I'd appreciate any help. I've only been using R consistently for about 2 months now so I'm definitely open to alternative ways of doing this that are cleaner and more efficient.
Thanks.
I'd suggest making the SQL query a function, and use lapply to apply it and return your result as a list.
userSQLquery = function(i) {
sqlQuery(myconn, paste("SELECT
WQ_hour,
sum(calls) as calls
FROM database
WHERE DDATE = '", i,"'
GROUP BY 1
", sep = ""))
}
dvect = as.Date("2015-04-13") + 0:2
d = as.list(1:length(dvect))
names(d) = dvect
lapply(d, userSQLquery)
I have very little experience with SQL though, so this may not work. Maybe it could start you off?
Looks like a job for lapply (lapply documentation)instead of a for loop. (In R it's often good to avoid a for loop by using a vectorization.)

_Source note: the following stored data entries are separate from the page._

-- ==== Sys2Proof/Machine/Tick.lean ====
section
/-! DEFINITION. What one fabric cycle does without a command: time passes, the cores that run issue their bundles, units of the
Orangery run their programs, waiting commands are tried again, and the host's rings are served (log 2, log 6). -/

namespace Sys2Proof.Machine

/-- The state after a command that always answers one. -/
def after (o : Out) (s : State) : State :=
  match o with
  | .next t => t
  | _ => s

/-! ## Clocks (R35 to R39, R409) -/

/-- The part of an array cycle that a fabric cycle is, in 1/3840: the clock is 400 MHz plus 25 MHz for each step of its code,
and each cycle may be stretched by 1.25 or 1.5 (Table 14.6, log 6). -/
def ClockRegion.advance (c : ClockRegion) : Nat :=
  if !c.locked then 0
  else (16 + c.now) * (if c.stretch = 0 then 60 else if c.stretch = 1 then 48 else 40)

/-- An array cycle of the region ends with this fabric cycle. -/
def ClockRegion.cycles (c : ClockRegion) : Bool := 3840 ≤ c.acc + c.advance

/-- A region after a fabric cycle; stretched cycles are counted. -/
def ClockRegion.pass (c : ClockRegion) : ClockRegion :=
  if c.cycles then { c with
    acc := c.acc + c.advance - 3840, stretched := if c.stretch = 0 then c.stretched else satAdd c.stretched 1 }
  else { c with acc := c.acc + c.advance }

/-! ## Cycles of a core (R93, R95, R140, R141, R147, R155, R159) -/

/-- A cycle in which the bundle of a core does not issue; its activity counts as `fill` says. -/
def Core.holdCycle (c : Core) (fill : Bool) : Core := { c.cycleEnds fill with arr := { (c.cycleEnds fill).arr with opTile := c.arr.opTile } }

/-- A cycle in which the bundle of a core waits. -/
def Core.waitCycle (c : Core) : Core := c.holdCycle true

/-- A cycle of a core that runs no job: `PACE_CYC` counts from a job's start. -/
def Core.idleCycle (c : Core) : Core := { c.waitCycle with seq := { c.waitCycle.seq with cyc := c.seq.cyc } }

/-- A cycle of a pause; the level falls with every fourth, of a length that is a multiple of 16 (R97, R155). -/
def Core.pauseCycle (c : Core) : Core :=
  let d := c.seq.dutyLeft - 1
  { c.waitCycle with
    arr := { c.waitCycle.arr with fall := d % 4 = 0 }
    seq := { c.waitCycle.seq with pause := bump c.seq.pause 1, dutyLeft := d, paused := 0 < d } }

/-- A cycle of planned slack (R145, R147). -/
def Core.slackCycle (c : Core) : Core := { c.slack 1 with seq := { (c.slack 1).seq with pauseLeft := c.seq.pauseLeft - 1 } }

/-- Tile-queue slots and the activity level of a core move on where they are due (Table 4.6, R95). -/
def coreDue (s : State) (lc : Lc) : State :=
  let s := (List.range 8).foldl (fun s k =>
    let c := s.core lc
    if c.seq.cycle < Tbl.get 0 c.fv.slotDue k then s
    else after (execTileSlotFree lc (Fin.ofNat 8 k) (after (execTileSlotFull lc (Fin.ofNat 8 k) s) s)) s) s
  after (execActivityLevelRise lc (after (execActivityLevelFall lc s) s)) s

/-- The bundle that a core issues next; none where it would pass the end of the current segment (R145). -/
def nextBundle (s : State) (lc : Nat) : Option (BitVec 512) :=
  let q := (s.core lc).seq
  match (s.core lc).frame q.frame with
  | .holds seg =>
    if q.next / 1024 = q.frame && (s.segRec lc seg).any (fun r => q.next % 1024 < r.bundles) then some (Tbl.get 0 q.store q.next)
    else none
  | _ => none

/-- The bundle store delivers the next bundle: a byte of it in error is corrected, or faults the job (R194, Table 7.5). -/
def fetchChecked (s : State) (lc : Nat) : State :=
  let q := (s.core lc).seq
  coreRead s 0xFF lc q.next [(bundleKey q.next, 64)]
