/-- A window of the pace evaluation records each core's counters at its end, counts a core's consecutive lagging windows by the
thresholds in force, leaves the run of a core whose `PACE_CYC` did not move as it was, and changes no core (R158). One running job
is taken here. -/
def Sys2Proof.Machine.PaceWindows : Prop :=
  ∀ (s : State) (j : Job), s.jobs = [j] → j.isRunning = true →
    ∃ t, exec .paceWindow s = .next t ∧ t.cores = s.cores ∧ t.jobs = s.jobs ∧ t.mem = s.mem ∧
      ∀ lc ∈ j.cores,
        let c := (s.core lc).seq
        let p := Tbl.get PaceRec.init s.pace lc
        let q := Tbl.get PaceRec.init t.pace lc
        let dc := advance c.cyc p.cyc
        q.cyc = c.cyc.toNat ∧ q.lag = c.lag.toNat ∧ q.rwait = c.rwait.toNat ∧
        q.run = (if dc = 0 then p.run
          else if s.paceSetting 1 16384 * dc ≤ advance c.lag p.lag * 65536 ∧ advance c.rwait p.rwait * 65536 ≤ s.paceSetting 2 1311 * dc
          then p.run + 1 else 0)

/-- A pause frame begins: the first 16p of its 1,024 cycles are pauses for every core of a running job of the region, with p the
core's duty; cores of other regions and cores without a running job are as before, and nothing else changes (R155, R416). -/
def Sys2Proof.Machine.PauseFrames : Prop :=
  ∀ (s : State) (r : Fin 5), ∃ t, exec (.pauseDutyFrame r) s = .next t ∧ t = { s with cores := t.cores } ∧
    ∀ lc, t.core lc =
      if (∃ j ∈ s.jobs, j.isRunning = true ∧ lc ∈ j.cores) ∧ regionOf (clusterOf lc) = r.val then
        { s.core lc with seq := { (s.core lc).seq with paused := decide (0 < 16 * s.duty lc), dutyLeft := 16 * s.duty lc } }
      else s.core lc

/-- Phase hints, planned slack, wait stages, pre-boosts, pause frames and pace windows (R146, R147, R155, R156, R158, R399, R411, R416). -/
def Obligations.PacingAndPauses : Prop :=
  PhaseAndSlack ∧ WaitAndBoost ∧ PauseFrames ∧ PaceWindows

/-! ## Movers -/

/-- `MCOPY` and `MCLEAR` join the queue of their mover with the 64 descriptor bytes that stand in the Canopy store at issue, and
change nothing else but the core's order count; with its 16 credits taken the bundle waits, counted in `MOVE_QWAIT` (R181, R193).
No transfer of any core writes the descriptor here, and memory holds no error. -/
def Sys2Proof.Machine.MovesQueue : Prop :=
  ∀ (s : State) (lc : Lc) (a : MSlot) (clear : Bool) (i : Instr),
    (i = .mcopy lc a ∧ clear = false) ∨ (i = .mclear lc a ∧ clear = true) → SlotFree s lc →
    let mv := (s.core lc).mover a.mover
    (mv.credits < 16 → NoErrors s → (∀ e ∈ s.cores, ∀ x ∈ e.2.transfers, overlaps x.writes [(mkDa 1 lc (a.desc.toNat * 64), 64)] = false) →
      ∃ t x, exec i s = .next t ∧ OnlyCore s t lc ∧ (t.core lc).mover a.mover = { mv with queue := mv.queue ++ [x] } ∧
        x = { clear := clear, slot := a, iter := (s.core lc).loopTerm a.lsel, desc := s.bytesAt (mkDa 1 lc (a.desc.toNat * 64)) 64
              seq := (s.core lc).mov.seq, bundle := (s.core lc).seq.next, taken := false, data := [], bad := [], bankSince := none, posted := false } ∧
        (∀ m, m ≠ a.mover.val → (t.core lc).mover m = (s.core lc).mover m) ∧
        t.core lc = { s.core lc with
          mov := { (s.core lc).mov with movers := (t.core lc).mov.movers, seq := (s.core lc).mov.seq + 1 } }) ∧
    (16 ≤ mv.credits → ∃ t, exec i s = .next t ∧ t.held = s.held ++ [i] ∧
      t.core lc = { s.core lc with mov := { (s.core lc).mov with qwait := bump (s.core lc).mov.qwait 1 } })

/-- A queued transfer whose conditions of R181 hold starts. With every check of R186 passed and its ranges in the stores, the
plots or the Commons, it is in progress with its source bytes as they stand; no byte outside its destination changes (log 99). With a
check failed, `MOVE_FAULT` and `MFAULT_OFS` record the failing check, the core stops with `CLAIM_RANGE` and the bundle that issued the MOVE, and no
byte moves. While a condition fails nothing starts, and each cycle of an idle mover counts in `MOVE_SWAIT` (R181, R186, R193). -/
def Sys2Proof.Machine.MovesStart : Prop :=
  ∀ (s : State) (lc : Lc) (m : Fin 4) (x : Xfer) (rest : List Xfer), ((s.core lc).mover m).queue = x :: rest →
    let s' := s.modCore lc (fun c => c.setMover m { (c.mover m) with queue := rest })
    (mayStartMove (s.core lc) lc x m = true → moveCheck s' lc x = none → NoErrors s →
      x.bankSince = none → xferAccess s' x = .serve → (∀ e ∈ x.reads ++ x.writes, daSpace e.1 ≤ 3) → x.storeHeld s' lc = false →
      ∃ t, exec (.moveStart lc m) s = .next t ∧ OnlyCore { s with mem := t.mem } t lc ∧
        (t.core lc).mover m = { queue := rest, active := some { x with
          taken := true, data := x.reads.flatMap (fun e => s.bytesAt e.1 e.2), bad := List.replicate (x.reads.map (·.2)).sum false } } ∧
        (∀ k, k ≠ m.val → (t.core lc).mover k = (s.core lc).mover k) ∧
        BytesKept s t x.writes ∧ t.mem = { s.mem with bytes := t.mem.bytes }) ∧
    (∀ f j, mayStartMove (s.core lc) lc x m = true → moveCheck s' lc x = some f → (s.core lc).mov.fault = 0 →
      s.jobOf lc = some j → j.phase = .running →
      ∃ t, exec (.moveStart lc m) s = .next t ∧ (t.core lc).mov.fault = f.word m ∧
        (t.core lc).mov.faultOfs = BitVec.ofNat 40 f.ofs ∧ (t.core lc).mover m = { ((s.core lc).mover m) with queue := rest } ∧
        (t.core lc).seq.stopped = true ∧ (t.core lc).seq.fault = contractFault 3 true 9 x.bundle ∧ t.mem = s.mem) ∧
    (mayStartMove (s.core lc) lc x m = false → exec (.moveStart lc m) s = .next s ∧
      (((s.core lc).mover m).active = none → OnlyCore s (moverCycle s lc m) lc ∧ (moverCycle s lc m).core lc =
        { s.core lc with mov := { (s.core lc).mov with swait := bump (s.core lc).mov.swait 1 } }))

/-- A transfer between stores of the core, served and with nothing before it, completes: `MCOPY` leaves its source bytes in the destination, a later row's
over an earlier one's, `MCLEAR` zeros; every other byte stays; the mover is idle, `MOVE_DONE` and `MOVE_BYTES` count it, and
`CINC` is added to the completion gate, of another core by an increment on its way behind those already there (R178, R183, R193, R233). -/
def Sys2Proof.Machine.MovesComplete : Prop :=
  ∀ (s : State) (lc : Lc) (m : Fin 4) (te : List (Nat × Bool)) (x : Xfer), (∀ e ∈ te, e.2 = true) → ((s.core lc).mover m).active = some x → x.posted = false → NoErrors s → s.trn = [] →
    Calm s → xferAccess s x = .serve → x.storeHeld s lc = false → (∀ e ∈ x.reads ++ x.writes, daSpace e.1 ≤ 1) →
    (∀ e ∈ x.writes, daSpace (e.1 + e.2) ≤ 1) →
    (x.clear = false → x.taken = true ∧ x.data = x.reads.flatMap (fun e => s.bytesAt e.1 e.2) ∧
      x.bad = List.replicate x.data.length false ∧ overlaps x.reads x.writes = false) →
    (x.slot.clc = lc.val → (s.core lc).gate x.slot.cgate + x.slot.cinc.toNat ≤ 16777215) →
    ∃ t, exec (.moveComplete lc ⟨m, te⟩) s = .next t ∧ BytesKept s t x.writes ∧
      (∀ r i, r < x.rows → i < x.rowLen →
        (∀ q, r < q → q < x.rows → x.dstDa r + i < x.dstDa q ∨ x.dstDa q + x.rowLen ≤ x.dstDa r + i) →
        t.byte (x.dstDa r + i) = if x.clear then 0 else s.byte (x.srcDa r + i)) ∧
      ((t.core lc).mover m).active = none ∧ ((t.core lc).mover m).queue = ((s.core lc).mover m).queue ∧
      (t.core lc).mov.done = bump (s.core lc).mov.done 1 ∧ (t.core lc).mov.bytes = bump (s.core lc).mov.bytes x.length ∧
      (x.slot.clc = lc.val → (t.core lc).gate x.slot.cgate = (s.core lc).gate x.slot.cgate + x.slot.cinc.toNat ∧ t.sends = s.sends) ∧
      (x.slot.clc ≠ lc.val → 0 < x.slot.cinc.toNat → ∃ y : Send, t.sends = s.sends ++ [y] ∧ y.src = lc.val ∧ y.dst = x.slot.clc ∧
        y.gate = x.slot.cgate ∧ y.n = x.slot.cinc.toNat ∧ y.cmpl = true) ∧
      (t.core lc).arr = (s.core lc).arr ∧ (t.core lc).num = (s.core lc).num ∧ t.jobs = s.jobs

If you want each date to return a separate data frame, and then have each data frame labelled with the original date, try:
dates <- c("Jan 1", "Oct 31", "Dec 25")
queryData <- function(date){
#dummy data
return(runif(5))
}
results <- lapply(dates, queryData)
names(results) <- dates
Either use:
d[[i]] <- queryData
if you want each data.frame (query result) as a separate element in the list output d.
Or use:
d <- rbind(d, queryData)
if you want a single data.frame with all the query outputs combined. In this case you should declare d as a data.frame (i.e. d <- data.frame()).
You can also store each data.frame (i.e. the query result) with its corresponding date in a list as:
d[[i]] <- list(date = dvect[[i]], queryResult = queryData)
I think the last one is what you are looking for.